A. Debit bonds payable, debit loss on bond redemption, credit cash
B. Debit bonds payable, credit gain on bond redemption, credit cash
C. Debit loss on bond redemption, credit bonds payable, credit cash
D. Debit bonds payable, credit loss on bond redemption, credit cash
Answer: A. Debit bonds payable, debit loss on bond redemption, credit cash
Explanation: When bonds are reacquired for more than the carrying value, the difference is recorded as a loss on bond redemption.
Question 16
How are noncurrent liabilities reported on the balance sheet?
A. At their present value
B. At their future value
C. At par value
D. At their face value
Answer: A. At their present value
Explanation: Noncurrent liabilities are reported at their present value, which accounts for the time value of money.
Question 17
Which of the following is not a current liability?
A. Notes payable
B. Accounts payable
C. Bonds payable due in 10 years
D. Salaries payable
Answer: C. Bonds payable due in 10 years
Explanation: Bonds payable due in 10 years are considered noncurrent liabilities since they are not due within the next year.
Question 18
What is the accounting treatment for a contingent loss that is probable and estimable?

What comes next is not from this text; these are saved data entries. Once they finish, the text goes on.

/-- The retirement of a record completes in an event that raises its revision by `rise` (R24): the record is EMPTY, its
extents are RELEASING behind its catalogue sector, which is unwritten, and TITLE_RETIRED is posted. -/
def retirementCompletes (h rise : Nat) (s t : State) : Prop :=
  let r := s.recordAt h
  (t.recordAt h).toPersisted = { Persisted.blank with revision := r.revision + BitVec.ofNat 16 rise }
    ∧ (t.recordAt h).holds = 0 ∧ titlesBut h s t ∧ t.unwritten (sectorOf h)
    ∧ t.blocks.size = s.blocks.size
    ∧ t.blocks.conditions = fillExtents (.releasing (sectorOf h)) r.extents s.blocks.conditions
    ∧ t.blocks.releaseList.map (fun e => (e.extent, e.sector))
      = s.blocks.releaseList.map (fun e => (e.extent, e.sector)) ++ r.extents.map (fun e => (e, sectorOf h))
    ∧ t.reasonSet .titleRetired = true

/-! ### Transfers -/

/-- A transfer ends in its slot (R70): the slot and the buffers of its segments are free, but for a segment that is being
programmed; the other slots and buffers are kept. -/
def transferEnds (i : Fin 4) (s t : State) : Prop :=
  TransferSlot.content t.dl.slots[i] = TransferSlot.content TransferSlot.blank
    ∧ (∀ j : Fin 4, j ≠ i → TransferSlot.content t.dl.slots[j] = TransferSlot.content s.dl.slots[j])
    ∧ ∀ b : Fin 4, t.dl.buffers[b].map Segment.content
        = (dropSegment s.dl.slots[i].xfer s.dl.buffers[b]).map Segment.content

/-- The end of a record's transfer reaches the catalogue (R9): a FETCHING record takes the state and the last fetch result
and its revision rises by 1; any other record, and all the others, are kept. -/
def fetchEnds (h : Nat) (state : TitleState) (result : FetchResult) (s t : State) : Prop :=
  (t.recordAt h).toPersisted =
      (if (s.recordAt h).state = .fetching then
        { (s.recordAt h).toPersisted with
          state := state, fetch := result, revision := (s.recordAt h).revision + 1 }
      else (s.recordAt h).toPersisted)
    ∧ (t.recordAt h).holds = (s.recordAt h).holds ∧ titlesBut h s t

/-- A transfer fails (R66, R68, R69): its record becomes INCOMPLETE with the reason, and DOWNLOAD_FAILED is posted. -/
def transferFails (i : Fin 4) (reason : FetchResult) (s t : State) : Prop :=
  transferEnds i s t ∧ fetchEnds s.dl.slots[i].handle .incomplete reason s t ∧ t.reasonSet .downloadFailed = true

/-- A slot is opened for a record (R54, R55): nothing is received, pending or erased, and the tag is that of no busy
slot. -/
def slotOpened (i : Fin 4) (h length tag : Nat) (s t : State) : Prop :=
  TransferSlot.content t.dl.slots[i] =
      ((h, tag, List.replicate ((length + 16383) / 16384) false, []),
        (List.replicate ((length + 65535) / 65536) false, [], none, s.dl.nextXfer))
    ∧ (∀ j : Fin 4, s.dl.slots[j].state ≠ .free → s.dl.slots[j].tag ≠ tag)
    ∧ (∀ j : Fin 4, j ≠ i → TransferSlot.content t.dl.slots[j] = TransferSlot.content s.dl.slots[j])
    ∧ (∀ b : Fin 4, t.dl.buffers[b].map Segment.content = s.dl.buffers[b].map Segment.content)
    ∧ t.dl.tagCounter = stepTag tag ∧ t.dl.nextXfer = s.dl.nextXfer + 1

/-! ### Faults -/

/-- A fault reaches the record (R182, R183): into an empty record with its stamp, else as a further fault; FAULT is posted
for the first and for the events of R183. -/
def faultTaken (kind : FaultKind) (location : Option Nat) (s t : State) : Prop :=
  (s.faults.captured = none →
    t.faults = ⟨some ⟨kind, location, s.keep.seconds, s.keep.valid⟩, false, false⟩ ∧ t.reasonSet .fault = true)
  ∧ ∀ c, s.faults.captured = some c →
    t.faults = ⟨some c, true, s.faults.furtherSevere || kind.severe⟩
      ∧ (s.faults.further = false ∨ (kind.severe = true ∧ s.faults.furtherSevere = false) → t.reasonSet .fault = true)

/-! ### Panel updates -/

/-- The creation orders of the queued updates are distinct, and the next one is new (R120). -/
def ordersGiven (s : State) : Prop :=
  (∀ e ∈ s.panel.queue, e.order < s.panel.nextOrder) ∧ s.panel.queue.Pairwise fun a b => a.order ≠ b.order

/-- An update of the host stands in the queue, or a lane has taken it in (R120, R126, R128). -/
def updateStands (source : Nat) (rect : Rect) (requesters : List Nat) (t : State) : Prop :=
  (∃ e ∈ t.panel.queue, e.origin = .host ∧ e.source = source ∧ e.rect = rect ∧ e.requesters = requesters)
    ∨ ∃ i : Fin 4, t.panel.lanes[i].state = .loading ∧ t.panel.lanes[i].source = source
        ∧ t.panel.lanes[i].rect = rect ∧ t.panel.lanes[i].requesters = requesters

/-- Every request of a list that waits for its reply gets one. -/
def allAnswered (ids : List Nat) (result : Result) (payload : List Byte) (s t : State) : Prop :=
  ∀ id ∈ ids, ∀ o, s.awaiting id = some o → answeredWith o result payload t

/-! ### Entries into DORMANT -/

/-- No lane is busy, the panel supply is OFF and the light is forced dark: the lanes' step of DORMANT entry is done
(R160). -/
def lanesDone (s : State) : Prop :=
  (∀ i : Fin 4, s.panel.lanes[i].state = .idle) ∧ s.panel.supply = .off ∧ s.light.forcedDark = true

A. Recorded as a liability and charged to expense
B. Disclosed in the notes to the financial statements only
C. Not recorded or disclosed until the loss occurs
D. Recorded as a gain and recognized in equity
Answer: A. Recorded as a liability and charged to expense
Explanation: Contingent losses that are probable and reasonably estimable must be recorded as a liability and charged to expense.
Question 19
What is the purpose of the acid-test ratio?
A. To measure the effectiveness of asset management
B. To assess a company’s short-term liquidity
C. To evaluate a company’s profitability
D. To calculate the depreciation of assets
Answer: B. To assess a company’s short-term liquidity
Explanation: The acid-test ratio measures a company’s ability to meet its short-term obligations with its most liquid assets.
Question 20
Which depreciation method assumes that depreciation is a function of time rather than usage?
A. Straight-line method
B. Units-of-production method
C. Double-declining balance method
D. Activity method
Answer: A. Straight-line method
Explanation: The straight-line method assumes depreciation is a function of time, applying the same expense amount each period over the asset’s life.